O relatório, baseado na análise de 1.000 empresários, de todos os países do G20, destaca que com a lentidão do crescimento econômico seguido de recessão, houve um declínio significativo na criação de novos empregos. O impacto mais evidente da escassez de trabalho é na população jovem, cujo atraso no crescimento dos lucros pode afetar suas despesas pessoais e a saúde de economias nacionais pelos próximos anos.
Maria Pinelli, vice presidente para o Crescimento Estratégico de Mercados da Ernst & Young comenta: "A chave para uma recuperação da economia global é dar suporte aos empresários. Os empresários criam empregos, constroem economias e dão apoio às comunidades. Existe uma clara oportunidade de dar suporte aos jovens, através do empreendedorismo em nações desenvolvidas e em desenvolvimento. O empreendedorismo pode elevar o nível de vida da juventude, diminuir a pobreza e ter um impacto significativamente positivo na sociedade."
Conforme o relatório, os governantes do G20 necessitam de ferramentas mais robustas para medir o empreendedorismo e aumentar o impacto de incentivos concebidos para auxiliar no crescimento da inovação e enfrentar a lentidão na contratação de serviços, o declínio da criação de empregos e o aumento geral do desemprego.
O relatório destaca cinco pilares chave para construir um ambiente de empreendimento bem sucedido: "cultura de empreendedorismo", "educação e treinamento", "acesso ao financiamento", "regulamentação e taxação, e "suporte coordenado" entre as diferentes agências públicas envolvidas na direção de facilitar e apoiar o empreendedorismo dentro de um país.
Jean-Pierre Letartre, gerente nacional de parcerias da Ernst & Young na França, um dos anfitriões da edição de 2011 do G20 YES, disse: Embora não devam escolher vencedores e perdedores, os governos devem criar a plataforma correta para o crescimento e continuar a ter um papel importante desempenhado no fácil acesso ao financiamento para jovens empreendedores. Em quase todos os países do G20, os próprios empresários apontam para o papel chave que o governo tem que desempenhar, sendo que isto deve ser uma prioridade principal na política regulatória."
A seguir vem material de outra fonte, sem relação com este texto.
/-- The sector after the present one that is not retired, erased for use; what it held leaves the mirror (17 R471). -/
def nextSector (s : State) : State :=
  match ((List.range 64).map fun i => (s.cairn.sector + 1 + i) % 64).find? fun k => !(s.sector k).retired with
  | none => s
  | some k =>
    let s := (s.onSector k fun x => { x with erases := x.erases + 1, used := 0 }).onRec fun c => { c with sector := k }
    s.onRec fun c => { c with mirrored := c.mirrored.take (c.sectors.foldl (fun n x => n + x.2.used) 0) }

/-- The sector being programmed is retired; with fewer than 5 left the mirror stops (17 R471). -/
def retireSector (s : State) : State :=
  let k := s.cairn.sector
  let s := logWrite (bump (s.onSector k fun x => { x with retired := true }) (cRec 11)) 4 (leBytes 16 0) 0 0
  let s := recEvent s 9 k ((s.sector k).erases : Nat)
  let n := (usableSectors s).length
  if n < 5 then recEvent (s.onRec fun c => { c with mirrorFail := true }) 0x0A 0xFFFF n else nextSector s

/-- Sealed records beyond what 4,000 a second can program within 100 ms are never mirrored (17 R471). -/
def shedMirror (s : State) : State :=
  let n := s.cairn.unmirrored.length
  let keep := if s.cairn.mirrorFail then 0 else 400
  if n ≤ keep then s
  else bump (s.onRec fun c => { c with unmirrored := c.unmirrored.drop (n - keep) }) (cRec 10) (n - keep)

/-- A page of up to 4 records is programmed and read back (17 R471): under a flood the newest first. -/
def programPage (s : State) (pulses : Nat) (good : Bool) : State :=
  let flood := decide (400 < s.cairn.unmirrored.length)
  let s := shedMirror s
  let l := s.cairn.unmirrored
  if s.cairn.mirrorFail ∨ l = [] then s
  else
    let s := if 1023 ≤ (s.sector s.cairn.sector).used then nextSector s else s
    let k := s.cairn.sector
    let n := min (min 4 l.length) (1023 - (s.sector k).used)
    let page := if flood then l.drop (l.length - n) else l.take n
    let rest := if flood then l.take (l.length - n) else l.drop n
    let slow := decide (16 < pulses)
    let first := !(s.sector k).slow
    let s := if slow then
        bump ((s.onSector k fun x => { x with slow := true }).onRec fun c => { c with slowProg := satAdd max32 c.slowProg 1 }) (cRec 9)
      else s
    let s := if slow ∧ first then recEvent s 8 k pulses else s
    if good then
      (s.onSector k fun x => { x with used := x.used + n }).onRec fun c => { c with
        unmirrored := rest, mirrored := page.reverse ++ c.mirrored
        mirror := page.foldl (fun q r => if q = 0 then r.seq else laterSeq q r.seq) c.mirror }
    else retireSector s

/-- Up to `n` pages are programmed at the power-fail warning (17 R472). -/
def programPages : Nat → State → State
  | 0, s => s
  | n + 1, s => if s.cairn.unmirrored.isEmpty then s else programPages n (programPage s 0 true)

/-- What Cairn does at the power-fail warning (17 R472): the open record is sealed, up to 64 records are programmed, the event
pages are written and flushed, rows in staging are lost. -/
def cairnPowerFail (s : State) : State :=
  let s := programPages 16 (sealOpen s)
  let s := spillAll 1041 s
  flushAll (s.onRec fun c => { c with staging := [] })

/-! ### The trace (17 R465, R466) -/

/-- Whether rows are traced (17 R466): a drive is ready, STAGE 4, no power-fail warning, no S3 entry beyond stage 1. -/
def tracing (s : State) : Bool :=
  s.cairn.trace.mode != 0 && !(readyDrives s).isEmpty && loopReady s && !s.supply.pfw &&
  !(s.pow.mode == 1 && decide (2 ≤ s.pow.stage))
1. Cultura de empreendedorismo: o esforço gera sucesso A ideia de falha empresarial como um estigma ressoa em países que não tem uma forte cultura de empreendedorismo. Por outro lado, em outros países, a falha é vista quase como um distintivo de honra, particularmente em setores de risco, como capital de risco. Baseado em nossa análise, a abordagem correta para os governos estimularem uma cultura de empreendedorismo mais intensa na sociedade e no ambiente comercial, é reconhecer a forte contribuição dos empresários na inovação e na criação de empregos. O papel de empresários de sucesso é também a chave para inspirar as futuras gerações.
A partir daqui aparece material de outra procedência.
/-- The request a mailbox command executes, with its opcode (02). -/
def requestOf : Instr → Option (Request × Nat)
  | .sysIdent r => some (r, 0x0001)
  | .sysState r => some (r, 0x0002)
  | .sysTimeGet r => some (r, 0x0003)
  | .sysSubscribe r => some (r, 0x0010)
  | .sysUnsubscribe r => some (r, 0x0011)
  | .sysAppRestart r => some (r, 0x0020)
  | .partInfo r => some (r, 0x0101)
  | .partStats r => some (r, 0x0102)
  | .queueCreate r => some (r, 0x0110)
  | .queueDelete r => some (r, 0x0111)
  | .queueBucketSet r => some (r, 0x0112)
  | .queueRekey r => some (r, 0x0113)
  | .axisStatus r => some (r, 0x1001)
  | .axisDescLoad r => some (r, 0x1010)
  | .axisCoefWrite r => some (r, 0x1011)
  | .axisBankSelect r => some (r, 0x1012)
  | .axisTableLoad r => some (r, 0x1013)
  | .axisEnable r => some (r, 0x1020)
  | .axisDisable r => some (r, 0x1021)
  | .tuneCaptureRead r => some (r, 0x1101)
  | .tuneInjectStart r => some (r, 0x1110)
  | .tuneInjectStop r => some (r, 0x1111)
  | .tuneCaptureArm r => some (r, 0x1120)
  | .profileStatus r => some (r, 0x1201)
  | .energyStatus r => some (r, 0x1202)
  | .profileLimitsSet r => some (r, 0x1210)
  | .energyReserveSet r => some (r, 0x1211)
  | .carStatus r => some (r, 0x1301)
  | .segmentStatus r => some (r, 0x1302)
  | .shaftConfigLoad r => some (r, 0x1310)
  | .carInspectMove r => some (r, 0x1320)
  | .carStop r => some (r, 0x1321)
  | .doorStatus r => some (r, 0x1401)
  | .edgeStatus r => some (r, 0x1402)
  | .doorOpen r => some (r, 0x1410)
  | .doorClose r => some (r, 0x1411)
  | .doorLearn r => some (r, 0x1420)
  | .doorPolicySet r => some (r, 0x1430)
  | .callStatus r => some (r, 0x1501)
  | .carStoplist r => some (r, 0x1502)
  | .callSubmit r _ => some (r, 0x1510)
  | .callCancel r => some (r, 0x1511)
  | .safetyStatus r => some (r, 0x2001)
  | .safetyConfigCrc r => some (r, 0x2002)
  | .safetyChangelogRead r => some (r, 0x2003)
  | .safetySessionOpen r => some (r, 0x2010)
  | .safetyConfigWrite r => some (r, 0x2011)
  | .safetySessionClose r => some (r, 0x2012)
  | .dioRead r => some (r, 0x3001)
  | .aiRead r => some (r, 0x3002)
  | .qencRead r => some (r, 0x3003)
  | .dioWrite r => some (r, 0x3010)
  | .dioSafeSet r => some (r, 0x3011)
  | .pwmConfig r => some (r, 0x3020)
  | .stepMove r => some (r, 0x3030)
  | .stepStop r => some (r, 0x3031)
  | .canStatus r => some (r, 0x3101)
  | .canRxRead r => some (r, 0x3102)
  | .canConfig r => some (r, 0x3110)
  | .canSend r => some (r, 0x3111)
  | .canBusoffRecover r => some (r, 0x3120)
  | .canWakeSet r => some (r, 0x3130)
  | .ringStatus r => some (r, 0x4001)
  | .ringNodes r => some (r, 0x4002)
  | .ringConfig r => some (r, 0x4010)
  | .redStatus r => some (r, 0x5001)
  | .redRoleRequest r => some (r, 0x5010)
  | .powerStatus r => some (r, 0x6001)
  | .powerLevelRequest r => some (r, 0x6010)
  | .powerSleepRequest r => some (r, 0x6011)
  | .recStatus r => some (r, 0x7001)
  | .storeHealth r => some (r, 0x7002)
  | .recTriggerSet r => some (r, 0x7010)
  | .recCursorSet r => some (r, 0x7011)
  | .ctrRead r => some (r, 0x7101)
  | .ctrThresholdSet r => some (r, 0x7110)
  | .ctrWindowSet r => some (r, 0x7111)
  | .debugStatus r => some (r, 0x7F01)
  | .debugAuth r => some (r, 0x7F10)
  | .debugClose r => some (r, 0x7F11)
  | _ => none

/-- The commands that can write a register of the register space (02 R54, R62). -/
def writesRegister : Instr → Bool
  | .creelDatagram _ _ => true
  | .managementRead _ _ => true
  | .managementWrite _ _ => true
  | .registerWrite _ _ _ _ => true
  | .sysSupplyW1cWrite _ _ => true
  | .recCursorSeqWrite _ _ => true
  | .dbgWhaltWrite _ _ _ => true
  | .dbgChaltWrite _ _ => true
  | .dbgCtrlReset _ _ => true
  | .dbgMemDataWrite _ _ => true
  | .dbgImgStart _ _ => true
  | .dbgImgDataWrite _ _ => true
  | .dbgImgCommit _ _ => true
  | _ => false

/-- The commands that can take the supply of the controller die away (15 R428, 20 R516). -/
def removesPower : Instr → Bool
  | .powerGoodFall => true
  | .tempSample _ => true
  | _ => false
2. Educação e treinamento: um escopo mais amplo é necessário 80% dos empresários nos mercados de rápido crescimento do G20 pensam que os estudantes necessitam seguir treinamentos específicos para se tornarem empresários (comparados com uma média de 70% em todo o G20). Deve haver mais programas específicos de educação dedicados ao empreendedorismo a fim de encorajar os jovens estudantes a identificar oportunidades de mercado e opções válidas de carreira. A educação do empreendedorismo deve iniciar o mais cedo possível desde escolas fundamentais até universidades, escolas comerciais, mas também com profissionais movidos de papéis corporativos para suas próprias iniciativas. Um escopo mais amplo de educação em reconhecer oportunidades comerciais e o conhecimento, auto-estima e habilidades em atuar com elas são aspectos centrais da educação empresarial. Novamente, os empresários de sucesso têm um intenso papel a desempenhar na orientação e contribuição à educação baseada na comunidade que valoriza as experiências da vida real.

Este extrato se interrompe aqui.